■ **Problem statement**
Show every line of the data that includes the word "bytes".

[Collected data entries]
-- ==== Sys2Proof/Laws/Step.lean ====
section
/-! SUPPORT. What one step can do, said once. -/

namespace Sys2Proof.Machine

/-- The bytes at `pc` are an illegal opcode or an instruction. -/
theorem decoded_cases (s : State) :
    (∃ b0, s.decoded = .illegalOpcode b0) ∨ ∃ i rest, s.decoded = .instr i rest := by
  cases h : s.decoded with
  | illegalOpcode b0 => exact .inl ⟨b0, rfl⟩
  | truncated => exact absurd h (decoded_ne_truncated s)
  | instr i rest => exact .inr ⟨i, rest, rfl⟩

/-- Only a Running core answers a next state. -/
theorem running_of_step (s t : State) (h : step s = .next t) : s.runState = .running := by
  unfold step stepState at h
  cases hr : s.runState <;> simp [hr] at h ⊢

/-- Everything a step can do: raise InvalidOpcode after one byte, or run the effect of the instruction decoded, in the
state with the trace entry appended and `pc` past its bytes. -/
theorem step_cases (s t : State) (h : step s = .next t) :
    (∃ b0, s.decoded = .illegalOpcode b0 ∧ t = (s.afterFetch 1).raise .invalidOpcode) ∨
      ∃ i rest, s.decoded = .instr i rest ∧ exec i (s.afterFetch i.length) = .next t ∧
        Effect i (s.afterFetch i.length) t := by
  have hr := running_of_step s t h
  unfold step stepState at h
  simp only [hr, stepRunning] at h
  rcases decoded_cases s with ⟨b0, hd⟩ | ⟨i, rest, hd⟩
  · rw [fetchInstr_of_illegal s.traceAppend b0 hd] at h
    cases h
    exact .inl ⟨b0, hd, by rw [← afterFetch_eq]; rfl⟩
  · rw [fetchInstr_of_instr s.traceAppend i rest hd] at h
    simp only [traceAppend_pc, afterFetch_eq] at h
    exact .inr ⟨i, rest, hd, h, exec_effect i _ t h⟩

end Sys2Proof.Machine
end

■ **Your solution**
/-- The bytes at `pc` are an illegal opcode or an instruction. -/
state with the trace entry appended and `pc` past its bytes. -/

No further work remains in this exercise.